Pembiakan atau breeding pun dinilai sebagai bagian penting dalam upaya tersebut. Metodenya dapat dilakukan melalui perkawinan alami, inseminasi buatan, hingga teknologi transfer embrio.
"Apa yang disampaikan Pak Prabowo itu untuk lima tahun ke depan, dengan penambahan populasi dalam arti breeding, bukan penggemukan," jelasnya.
2. Sejumlah daerah Sumsel berpotensi jadi sentra ternak

Kandang hewan kurban jelang hari raya Idul Adha di Palembang (IDN Times/Rangga Erfizal) Ruzuan mengatakan Sumsel memiliki sejumlah wilayah yang berpotensi dikembangkan untuk meningkatkan populasi ternak.

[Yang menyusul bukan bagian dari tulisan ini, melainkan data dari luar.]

/-- R370, R371, R375: the FRAME step of ERASE and of BULK_ERASE: the instruction the block size picks (or BE) at the
block's offset, the device's erase started, and the busy poll under that instruction's budget; a failure raises TRANSPORT,
the erase started or not (R204). -/
def Obligations.EraseFrameStartsTheErase : Prop :=
  ∀ (s s0 : State), s.reg.phase = .frame →
    ∃ a sse se be, a = BitVec.ofNat 24 (s.st.bi.toNat * s.cfg.blockSize) ∧
    sse = DevOp.erase .sse (a.toNat - a.toNat % 4096) 4096 ∧ se = DevOp.erase .se (a.toNat - a.toNat % 65536) 65536 ∧
    be = DevOp.erase .be 0 s.cfg.capacity ∧
    (takeResult s = (.ok, s0) →
      (s.cfg.blockSize = 4096 →
        exec .erase s =
          .next
            { polls s.cfg.srWipMask 0 s.cfg.tSse (sent (eraseFrame s.cfg.opcSse a) .ok [] (starts sse s0)) with
              reg.phase := .busyPoll }) ∧
      (s.cfg.blockSize ≠ 4096 →
        exec .erase s =
          .next
            { polls s.cfg.srWipMask 0 s.cfg.tSe (sent (eraseFrame s.cfg.opcSe a) .ok [] (starts se s0)) with
              reg.phase := .busyPoll }) ∧
      exec .bulkErase s =
        .next
          { polls s.cfg.srWipMask 0 s.cfg.tBe (sent (bareFrame s.cfg.opcBe) .ok [] (starts be s0)) with
            reg.phase := .busyPoll }) ∧
    (takeResult s = (.xfail, s0) →
      (s.cfg.blockSize = 4096 →
        ∃ u d, u = { sent (eraseFrame s.cfg.opcSse a) .xfail [] s0 with env.draws := d } ∧
          (exec .erase s = .next (failed .transport s.st.bi u) ∨
            exec .erase s = .next (failed .transport s.st.bi (starts sse u)))) ∧
      (s.cfg.blockSize ≠ 4096 →
        ∃ u d, u = { sent (eraseFrame s.cfg.opcSe a) .xfail [] s0 with env.draws := d } ∧
          (exec .erase s = .next (failed .transport s.st.bi u) ∨
            exec .erase s = .next (failed .transport s.st.bi (starts se u)))) ∧
      ∃ u d, u = { sent (bareFrame s.cfg.opcBe) .xfail [] s0 with env.draws := d } ∧
        (exec .bulkErase s = .next (failed .transport 0 u) ∨
          exec .bulkErase s = .next (failed .transport 0 (starts be u))))

/-! ## The device -/

/-- R252: WREN sets the latch of an idle device; a busy one ignores it. -/
def Obligations.WrenSetsTheLatch : Prop :=
  ∀ s : State, (s.dev.op = .none → exec .wren s = .next { s with dev.wel := true }) ∧
    (s.dev.op ≠ .none → exec .wren s = .next s)

/-- R253: RDSR drives the busy bit, the latch, and six bits that are a draw, and changes nothing of the device. -/
def Obligations.RdsrDrivesTheStatus : Prop :=
  ∀ s : State, s.cfg.Valid →
    ∃ v d, exec .rdsr s = .next { s with env.draws := d, out.busRx := [v] } ∧
      (v &&& s.cfg.srWipMask = if s.dev.op ≠ .none then s.cfg.srWipMask else 0) ∧
      (v &&& s.cfg.srWelMask = if s.dev.wel = true then s.cfg.srWelMask else 0) ∧
      (v &&& ~~~(s.cfg.srWipMask ||| s.cfg.srWelMask) =
        (takeByte s).1 &&& ~~~(s.cfg.srWipMask ||| s.cfg.srWelMask))

/-- R254, R255, R251: RDVCR drives the VCR of an idle device, and any byte of a busy one; WRVCR writes it if idle and
latched, the latch then as WRVCR_CLEARS_WEL says or drawn, and is ignored otherwise. -/
def Obligations.VcrReadAndWritten : Prop :=
  ∀ (s : State) (v : Byte),
    (s.dev.op = .none → exec .rdvcr s = .next { s with out.busRx := [s.dev.vcr] }) ∧
    (s.dev.op ≠ .none → ∃ b d, exec .rdvcr s = .next { s with env.draws := d, out.busRx := [b] }) ∧
    (s.dev.op = .none → s.dev.wel = true →
      ∃ w d, exec (.wrvcr v) s = .next { s with env.draws := d, dev.vcr := v, dev.wel := w } ∧
        (∀ b, s.cfg.wrvcrClearsWel = some b → w = !b)) ∧
    (s.dev.op ≠ .none ∨ s.dev.wel = false → exec (.wrvcr v) s = .next s)

/-- R256: QIOFR of an idle device whose dummy count is the frame's drives the array's bytes in address order; else it
drives as many bytes of any value. It changes nothing of the device. -/
def Obligations.QiofrDrivesTheArray : Prop :=
  ∀ (s : State) (a : Off24) (k : BitVec 5) (n : Word),
    (s.dev.op = .none → (s.dev.vcr &&& s.cfg.vcrDcMask).toNat >>> s.cfg.vcrDcShift = k.toNat →
      ∃ bs, exec (.qiofr a k n) s = .next { s with out.busRx := bs } ∧ bs.length = n.toNat ∧
        ∀ i, i < n.toNat → bs[i]? = some (s.flashByte ((a.toNat + i) % s.cfg.capacity))) ∧
    (¬ (s.dev.op = .none ∧ (s.dev.vcr &&& s.cfg.vcrDcMask).toNat >>> s.cfg.vcrDcShift = k.toNat) →
      ∃ bs d, exec (.qiofr a k n) s = .next { s with env.draws := d, out.busRx := bs } ∧ bs.length = n.toNat)

/-- R257: EQPP of an idle, latched device starts a program of the page: each data byte at its place in the page latch,
wrapping within the page, a later byte over an earlier one, 0xFF elsewhere; else it is ignored. -/
def Obligations.EqppLatchesThePage : Prop :=
  ∀ (s : State) (a : Off24) (data : List Byte), 0 < s.cfg.pageSize →
    (s.dev.op = .none → s.dev.wel = true →
      ∃ latch, exec (.eqpp a data) s =
          .next { s with
            dev.op := .program (a.toNat - a.toNat % s.cfg.pageSize) latch
            dev.age := 0 } ∧
        latch.length = s.cfg.pageSize ∧
        (∀ i d, data[i]? = some d →
          (∀ j, i < j → j < data.length → (a.toNat + j) % s.cfg.pageSize ≠ (a.toNat + i) % s.cfg.pageSize) →
          latch[(a.toNat + i) % s.cfg.pageSize]? = some d) ∧
        (∀ j, j < s.cfg.pageSize → (∀ i, i < data.length → (a.toNat + i) % s.cfg.pageSize ≠ j) →
          latch[j]? = some 0xFF)) ∧
    (s.dev.op ≠ .none ∨ s.dev.wel = false → exec (.eqpp a data) s = .next s)

/-- R258 to R260: SSE, SE and BE of an idle, latched device start the erase of their region; else they are ignored. -/
def Obligations.ErasesStartTheirRegion : Prop :=
  ∀ (s : State) (a : Off24),
    (s.dev.op = .none → s.dev.wel = true →
      exec (.sse a) s =
        .next { s with dev.op := .erase .sse (a.toNat - a.toNat % 4096) 4096, dev.age := 0 } ∧
      exec (.se a) s =
        .next { s with dev.op := .erase .se (a.toNat - a.toNat % 65536) 65536, dev.age := 0 } ∧
      exec .be s = .next { s with dev.op := .erase .be 0 s.cfg.capacity, dev.age := 0 }) ∧
    (s.dev.op ≠ .none ∨ s.dev.wel = false →
      exec (.sse a) s = .next s ∧ exec (.se a) s = .next s ∧ exec .be s = .next s)

/-- R261, R262: the device's completion step: a program leaves the AND of old and latched bytes in its page, an erase 0xFF
in its region, every other byte of the array as it was; the latch and the busy bit clear. -/
def Obligations.DeviceCompletesAtomically : Prop :=
  ∀ (s : State) (rest : List Agent), MemoryInv s → s.env.agenda = .device :: rest → s.dev.op ≠ .none →
    ∃ m, step s = .next { s with
        env.agenda := rest
        dev.array := m
        dev.wel := false
        dev.op := .none } ∧
      (∀ base latch, s.dev.op = .program base latch → ∀ o,
        Memory.read flashDefault m o =
          if base ≤ o ∧ o < base + latch.length ∧ o < s.cfg.capacity then s.flashByte o &&& latch.getD (o - base) 0
          else s.flashByte o) ∧
      (∀ k base size, s.dev.op = .erase k base size → ∀ o,
        Memory.read flashDefault m o = if base ≤ o ∧ o < base + size then 0xFF else s.flashByte o)

/-! ## The transport's own steps -/

/-- R208: the DMA completion of a receive: host memory (or the scratch buffer) takes the bytes the device drives, the
receive flag is set, the transfer ends and its frame has its data; a range the platform does not admit has no
completion. -/
def Obligations.DmaReceiveCompletes : Prop :=
  ∀ (s : State) (rest : List Agent) (dst : DmaDst) (n : Nat) (a : Off24) (k : BitVec 5),
    MemoryInv s → s.env.agenda = .dma :: rest → s.env.inReset = false → s.st.dma = .rx dst n a k →
    (∀ p, dst = .host p → admits s.cfg p.toNat n = false → step s = .next (taken rest s)) ∧
    (∀ p, dst = .host p → admits s.cfg p.toNat n = true →
      ∃ t bs, step s = .next t ∧ t.out.busRx = bs ∧ bs.length = n ∧
        (s.dev.op = .none → vcrDummy s.cfg s.dev.vcr = k.toNat → bs = flashBytes s a.toNat n) ∧
        (∀ o, t.hostByte o = if p.toNat ≤ o ∧ o < p.toNat + n then bs.getD (o - p.toNat) 0 else s.hostByte o) ∧
        t.st = { s.st with rc := true, dma := .idle } ∧ t.out.busLog = fillRx bs s.out.busLog ∧ t.reg = s.reg ∧
        t.dev = s.dev ∧ t.cfg = s.cfg) ∧
    (dst = .scratch →
      ∃ t bs, step s = .next t ∧ t.out.busRx = bs ∧ bs.length = n ∧
        (s.dev.op = .none → vcrDummy s.cfg s.dev.vcr = k.toNat → bs = flashBytes s a.toNat n) ∧
        t.st = { s.st with rc := true, dma := .idle, scratch := bs ++ s.st.scratch.drop n } ∧
        t.out.busLog = fillRx bs s.out.busLog ∧ t.reg = s.reg ∧ t.dev = s.dev ∧ t.mem = s.mem ∧ t.cfg = s.cfg)

/-- R208, R120: the DMA completion of a transmit: the host's bytes, where the host changed one while the WRITE runs any of
the values it had (log 19), are the data of the EQPP, the transmit flag is set, the transfer ends and its frame has its
data; a range the platform does not admit has no completion. -/
def Obligations.DmaTransmitCompletes : Prop :=
  ∀ (s : State) (rest : List Agent) (p : Word) (n : Nat) (a : Off24),
    s.env.agenda = .dma :: rest → s.env.inReset = false → s.st.dma = .tx p n a →
    (admits s.cfg p.toNat n = false → step s = .next (taken rest s)) ∧
    (admits s.cfg p.toNat n = true →
      ∃ bytes d t, mayMove s p.toNat n bytes ∧ exec (.eqpp a bytes) { taken rest s with env.draws := d } = .next t ∧
        step s = .next { t with st.tc := true, st.dma := .idle, out.busLog := fillTx bytes s.out.busLog } ∧
        ((∀ c ∈ s.env.stale, c.1 < p.toNat ∨ p.toNat + n ≤ c.1) →
          bytes = Memory.readList hostDefault s.mem p.toNat n ∧ d = s.env.draws))

/-- R220, R221: the sample step of a running poll: DEV_SR takes the status byte; a match ends the poll with MATCH, tested
before the budget; else an elapsed budget ends it with TIMEOUT; else it goes on. -/
def Obligations.SampleStepVotes : Prop :=
  ∀ (s : State) (rest : List Agent), s.env.agenda = .sample :: rest → s.env.inReset = false → s.st.pollActive = true →
    ∃ sr d, sr = srByte s.cfg s.dev (takeByte (taken rest s)).1 ∧
      ∃ t, t = { s with
          env.agenda := rest
          env.draws := d
          out.busRx := [sr]
          out.busLog :=
            { cmd := s.out.commands, frame := regInFrame s.cfg.opcRdsr, result := .ok, rx := [sr] } :: s.out.busLog
          reg.devSr := sr } ∧
        (sr &&& s.st.pollMask = s.st.pollMatch →
          step s = .next { t with st.verdict := .matched, st.pollActive := false }) ∧
        (sr &&& s.st.pollMask ≠ s.st.pollMatch → s.st.pollBudget ≤ s.st.pollElapsed →
          step s = .next { t with st.verdict := .timeout, st.pollActive := false }) ∧
        (sr &&& s.st.pollMask ≠ s.st.pollMatch → ¬ s.st.pollBudget ≤ s.st.pollElapsed → step s = .next t)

Beberapa di antaranya yakni Ogan Komering Ilir (OKI), OKU Timur, Banyuasin, Lubuklinggau dan Muara Enim.
Pengembangan kawasan tersebut diharapkan dapat membentuk sumber populasi ternak baru. Dengan begitu, Sumsel tidak hanya mampu memenuhi kebutuhan daging masyarakat di dalam daerah, tetapi juga berpeluang mendukung pasokan untuk wilayah lain.
"Indonesia bisa, Sumsel bisa. Karena Sumsel salah satu provinsi yang bisa mendukung program swasembada daging," ujarnya.
3. Kerbau Rawa Banyuasin Juga Jadi Potensi

Kandang hewan kurban jelang hari raya Idul Adha di Palembang (IDN Times/Rangga Erfizal) Selain sapi, pemerintah daerah melihat peluang dari pengembangan kerbau rawa. Banyuasin menjadi salah satu kawasan yang memiliki ekosistem kerbau rawa, terutama di wilayah Pampangan dan Rambutan.
Ruzuan menyebut populasi kerbau rawa di kawasan tersebut masih terus berkembang. Potensi itu tidak hanya diarahkan untuk memenuhi kebutuhan daging, tetapi juga mulai dikembangkan sebagai sumber produksi susu.
"Kita ada ekosistem kerbau rawa di Banyuasin yang berkembang, apalagi di Pampangan dan Rambutan. Secara populasi terus bertambah," katanya.
Saat ini, produksi susu kerbau disebut masih berada di kisaran satu liter per ekor setiap hari. DKPP Sumsel ingin meningkatkan produktivitas tersebut secara bertahap melalui pengembangan bibit dan pola pemeliharaan.
"Kita berharap bisa lima liter sampai 15 liter. Produksi susu kerbau ini akan kita kembangkan secara perlahan," jelas dia.